:: Entries taken from a collection ::
/-- Management headers (R38 step 4, R39) turned away, and the frame of an admitted MGMT_READ. An admitted MGMT_WRITE (R42, R43): with a wrong CRC none
of its words is written; a frame of one word at INT_MASK of the tenant's window sets that mask and nothing else of the tenant's. -/
def Obligations.ManagementFrames : Prop :=
  (∀ (s : State) (tid n len bsy : Nat) (adr trailer : Word) (data : List Word), s.portTurn = true →
    (n ≠ 0 → (∃ t, exec (.spMgmtWrite tid n len adr data trailer bsy) s = .next t ∧ refusedWith s t false 2 tid n 6 adr) ∧
      ∃ t, exec (.spMgmtRead tid n len adr) s = .next t ∧ refusedWith s t false 3 tid n 6 adr) ∧
    (s.mgmtBad tid len adr = true →
      (∃ t, exec (.spMgmtWrite tid 0 len adr data trailer bsy) s = .next t ∧ refusedWith s t true 2 tid 0 6 adr) ∧
      ∃ t, exec (.spMgmtRead tid 0 len adr) s = .next t ∧ refusedWith s t true 3 tid 0 6 adr) ∧
    (s.mgmtBad tid len adr = false → ∃ (t : State) (f : Frame), exec (.spMgmtRead tid 0 len adr) s = .next t ∧
      t.port.frame = some f ∧ f.phase = .reading ∧ f.ty = 3 ∧ f.tid = tid ∧ f.len = len ∧ f.word1 = adr ∧
      t.port.rdy0 = true ∧ t.port.rdy1 = true ∧ t.port.bsyN = false ∧
      t = { s with regs := t.regs, port := t.port } ∧ fieldsKept s t [(Reg.SP_CNT_ACCEPT_COUNT, 0)])) ∧
  (∀ (s : State) (tid len bsy : Nat) (adr trailer : Word) (data : List Word), s.portTurn = true →
    (s.mgmtBad tid len adr = false → data.length = len →
      crc32c (leBytes 4 (headerWord 2 tid 0 0 len).toNat ++ leBytes 4 adr.toNat ++ wordsBytes data) ≠ trailer →
      ∃ t, exec (.spMgmtWrite tid 0 len adr data trailer bsy) s = .next t ∧ t.port.out = [statusWord 2 tid 0 0 3, adr] ∧
        t = { s with regs := t.regs, port := t.port } ∧
        fieldsKept s t [(Reg.SP_CNT_ACCEPT_COUNT, 0), (Reg.SP_CNT_CRCBAD_COUNT, 0), (Reg.SP_BSY_MAX_TIME, 0)] ∧
        t.getF Reg.SP_CNT_CRCBAD_COUNT = (s.getF Reg.SP_CNT_CRCBAD_COUNT + 1) % 2 ^ 32) ∧
    (∀ v : Word, s.sessionOpen tid = true →
      ∃ t, exec (.spMgmtWrite tid 0 1 0x104 [v]
          (crc32c (leBytes 4 (headerWord 2 tid 0 0 1).toNat ++ leBytes 4 (0x104 : Word).toNat ++ wordsBytes [v])) bsy) s = .next t ∧
        t.port.out = [statusWord 2 tid 0 1 0, 0x104] ∧ t.ten tid = { s.ten tid with mask := BitVec.ofNat 7 v.toNat } ∧
        (∀ u, u ≠ tid → t.ten u = s.ten u) ∧ t = { s with regs := t.regs, port := t.port, tenants := t.tenants } ∧
        fieldsKept s t [(Reg.SP_CNT_ACCEPT_COUNT, 0), (Reg.SP_BSY_MAX_TIME, 0)]))

/-- DOORBELL, NOP and reserved headers (R38, R39, R45, R58). While the port is closed every header meets HOLD, whatever its TYPE (R38 step 1, R49).
Aborts, stalls, lost status, SP_FRM out of turn, removal and seating (R36, R48 to R51). -/
def Obligations.OtherFramesAndClosures : Prop :=
  (∀ (s : State) (tid len : Nat) (w0 w1 : Word), s.portTurn = true →
    (∀ n, ∃ t, exec (.spNop tid n len w1) s = .next t ∧ answered s t true true true [] Reg.SP_CNT_ACCEPT_COUNT) ∧
    (6 ≤ bitsOf w0.toNat 29 3 ∨ bitsOf w0.toNat 16 3 ≠ 0 → ∃ t, exec (.spReservedTypeHeader w0 w1) s = .next t ∧
      t.port.out = [statusWord (bitsOf w0.toNat 29 3) (bitsOf w0.toNat 25 4) (bitsOf w0.toNat 19 6) 0 6,
        if bitsOf w0.toNat 29 3 ≤ 1 then 0 else w1] ∧
      t.evr = (s.reserved (bitsOf w0.toNat 25 4) (headerDetail w0)).evr ∧
      t = { s with regs := t.regs, port := t.port, evr := t.evr } ∧ fieldsKept s t [(Reg.SP_CNT_REFUSE_COUNT, 0)]) ∧
    (∀ n, n ≠ 0 ∨ s.sessionOpen tid = false → ∃ t, exec (.spDoorbell tid n len w1) s = .next t ∧
      refusedWith s t false 4 tid n 6 w1) ∧
    (∀ q ix : Nat, q < 256 → ix < 4096 → s.sessionOpen tid = true → s.qOwner q = some tid → ix < s.qDepth q →
      let w : Word := BitVec.ofNat 32 (q + 65536 * ix)
      let gap := (s.getF Reg.QIDX_TAIL q + s.qDepth q - s.getF Reg.QIDX_HEAD q) % s.qDepth q
      let ahead := (ix + s.qDepth q - s.getF Reg.QIDX_HEAD q) % s.qDepth q
      (s.flag Reg.QCFG_EN q = true → s.flag Reg.QCFG_DIR q = false → gap ≤ ahead → ∃ t, exec (.spDoorbell tid 0 0 w) s = .next t ∧
        t.getF Reg.QIDX_TAIL q = ix ∧ t.port.rdy1 = true ∧ t = { s with regs := t.regs, port := t.port } ∧
        fieldsKept s t [(Reg.SP_CNT_ACCEPT_COUNT, 0), (Reg.QIDX_TAIL, q)]) ∧
      (s.flag Reg.QCFG_EN q = true → s.flag Reg.QCFG_DIR q = true → ahead ≤ gap → ∃ t, exec (.spDoorbell tid 0 0 w) s = .next t ∧
        t.getF Reg.QIDX_HEAD q = ix ∧ t.port.rdy1 = true ∧ t = { s with regs := t.regs, port := t.port } ∧
        fieldsKept s t [(Reg.SP_CNT_ACCEPT_COUNT, 0), (Reg.QIDX_HEAD, q)]) ∧
      (s.flag Reg.QCFG_EN q = false ∨ (s.flag Reg.QCFG_DIR q = false ∧ ahead < gap) ∨ (s.flag Reg.QCFG_DIR q = true ∧ gap < ahead) → ∃ t,
        exec (.spDoorbell tid 0 0 w) s = .next t ∧ t.getF Reg.QERR_ERR_DB q = 1 ∧ t.tenants = (s.cause tid 1).tenants ∧
        t = { s with regs := t.regs, port := t.port, tenants := t.tenants } ∧
        fieldsKept s t [(Reg.SP_CNT_ACCEPT_COUNT, 0), (Reg.QERR_ERR_DB, q)]))) ∧
  (∀ (s : State) (tid n len bsy : Nat) (w0 w1 v : Word) (data : List Word), s.live = true → s.portOpen = false →
    s.port.frame = none → ∀ c ∈ [Instr.spWriteGrains tid n len w1 data v, .spReadStream tid n len w1,
      .spMgmtWrite tid n len w1 data v bsy, .spMgmtRead tid n len w1, .spDoorbell tid n len w1, .spNop tid n len w1,
      .spReservedTypeHeader w0 w1],
    ∃ t, exec c s = .next t ∧ heldBack s t false) ∧
  (∀ (s : State) (f : Frame), s.live = true →
    (s.port.frame = some f → f.phase = .writing →
      (∃ t, exec .spFrameAbort s = .next t ∧ t.port.frame = none ∧ t.getF Reg.SP_EVENTS_ABORT = 1 ∧
        ∀ m, (t.chan m).durable = (s.chan m).durable) ∧
      (∃ t, exec .spStallTimeout s = .next t ∧ t.port.frame = none ∧ t.getF Reg.SP_EVENTS_STALL = 1 ∧
        ∀ m, (t.chan m).durable = (s.chan m).durable)) ∧
    (s.port.frame = none → s.port.out ≠ [] → ∃ t, exec .spStatusLost s = .next t ∧ t.port.out = [] ∧
      t.getF Reg.SP_EVENTS_STATUS_LOST = 1 ∧ onlyFields { s with port := { s.port with out := [] } } t [(Reg.SP_EVENTS_STATUS_LOST, 0)]) ∧
    (∃ t, exec .spFrmOutOfTurn s = .next t ∧ t.getF Reg.SP_EVENTS_PROTOCOL = 1 ∧ onlyFields s t [(Reg.SP_EVENTS_PROTOCOL, 0)]) ∧
    (s.port.frame = none → ∃ t, exec .cartridgeRemoval s = .next t ∧ t.port.seated = false ∧ t.portOpen = false ∧
      t.getF Reg.SP_CTRL_PORT_EN = 0 ∧ t.getF Reg.SP_STATUS_CLOSE_CAUSE = 2 ∧ (∀ u < 16, t.sessionOpen u = false) ∧
      (∀ u < 16, s.sessionOpen u = true → (t.ten u).cause = (s.ten u).cause ||| 0x40) ∧
      t = { s with regs := t.regs, tenants := t.tenants, port := { s.port with seated := false } } ∧
      fieldsKept s t [(Reg.SP_CTRL_PORT_EN, 0), (Reg.SP_STATUS_CLOSE_CAUSE, 0)]) ∧
    (s.port.seated = false → ∃ t, exec .cartridgeSeated s = .next t ∧ t.port.seated = true ∧ t.getF Reg.SP_EVENTS_DET_CHANGE = 1 ∧
      onlyFields { s with port := { s.port with seated := true } } t [(Reg.SP_EVENTS_DET_CHANGE, 0)]))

:: TASK GOAL ::
Transcribe exactly, please, the lines from the one with "(s.chan m).durable)) ∧" to the last line of the entries above, ends included.

:: SOLUTION FOR THIS PROBLEM ::
        ∀ m, (t.chan m).durable = (s.chan m).durable)) ∧
    (s.port.frame = none → s.port.out ≠ [] → ∃ t, exec .spStatusLost s = .next t ∧ t.port.out = [] ∧
      t.getF Reg.SP_EVENTS_STATUS_LOST = 1 ∧ onlyFields { s with port := { s.port with out := [] } } t [(Reg.SP_EVENTS_STATUS_LOST, 0)]) ∧
    (∃ t, exec .spFrmOutOfTurn s = .next t ∧ t.getF Reg.SP_EVENTS_PROTOCOL = 1 ∧ onlyFields s t [(Reg.SP_EVENTS_PROTOCOL, 0)]) ∧
    (s.port.frame = none → ∃ t, exec .cartridgeRemoval s = .next t ∧ t.port.seated = false ∧ t.portOpen = false ∧
      t.getF Reg.SP_CTRL_PORT_EN = 0 ∧ t.getF Reg.SP_STATUS_CLOSE_CAUSE = 2 ∧ (∀ u < 16, t.sessionOpen u = false) ∧
      (∀ u < 16, s.sessionOpen u = true → (t.ten u).cause = (s.ten u).cause ||| 0x40) ∧
      t = { s with regs := t.regs, tenants := t.tenants, port := { s.port with seated := false } } ∧
      fieldsKept s t [(Reg.SP_CTRL_PORT_EN, 0), (Reg.SP_STATUS_CLOSE_CAUSE, 0)]) ∧
    (s.port.seated = false → ∃ t, exec .cartridgeSeated s = .next t ∧ t.port.seated = true ∧ t.getF Reg.SP_EVENTS_DET_CHANGE = 1 ∧
      onlyFields { s with port := { s.port with seated := true } } t [(Reg.SP_EVENTS_DET_CHANGE, 0)]))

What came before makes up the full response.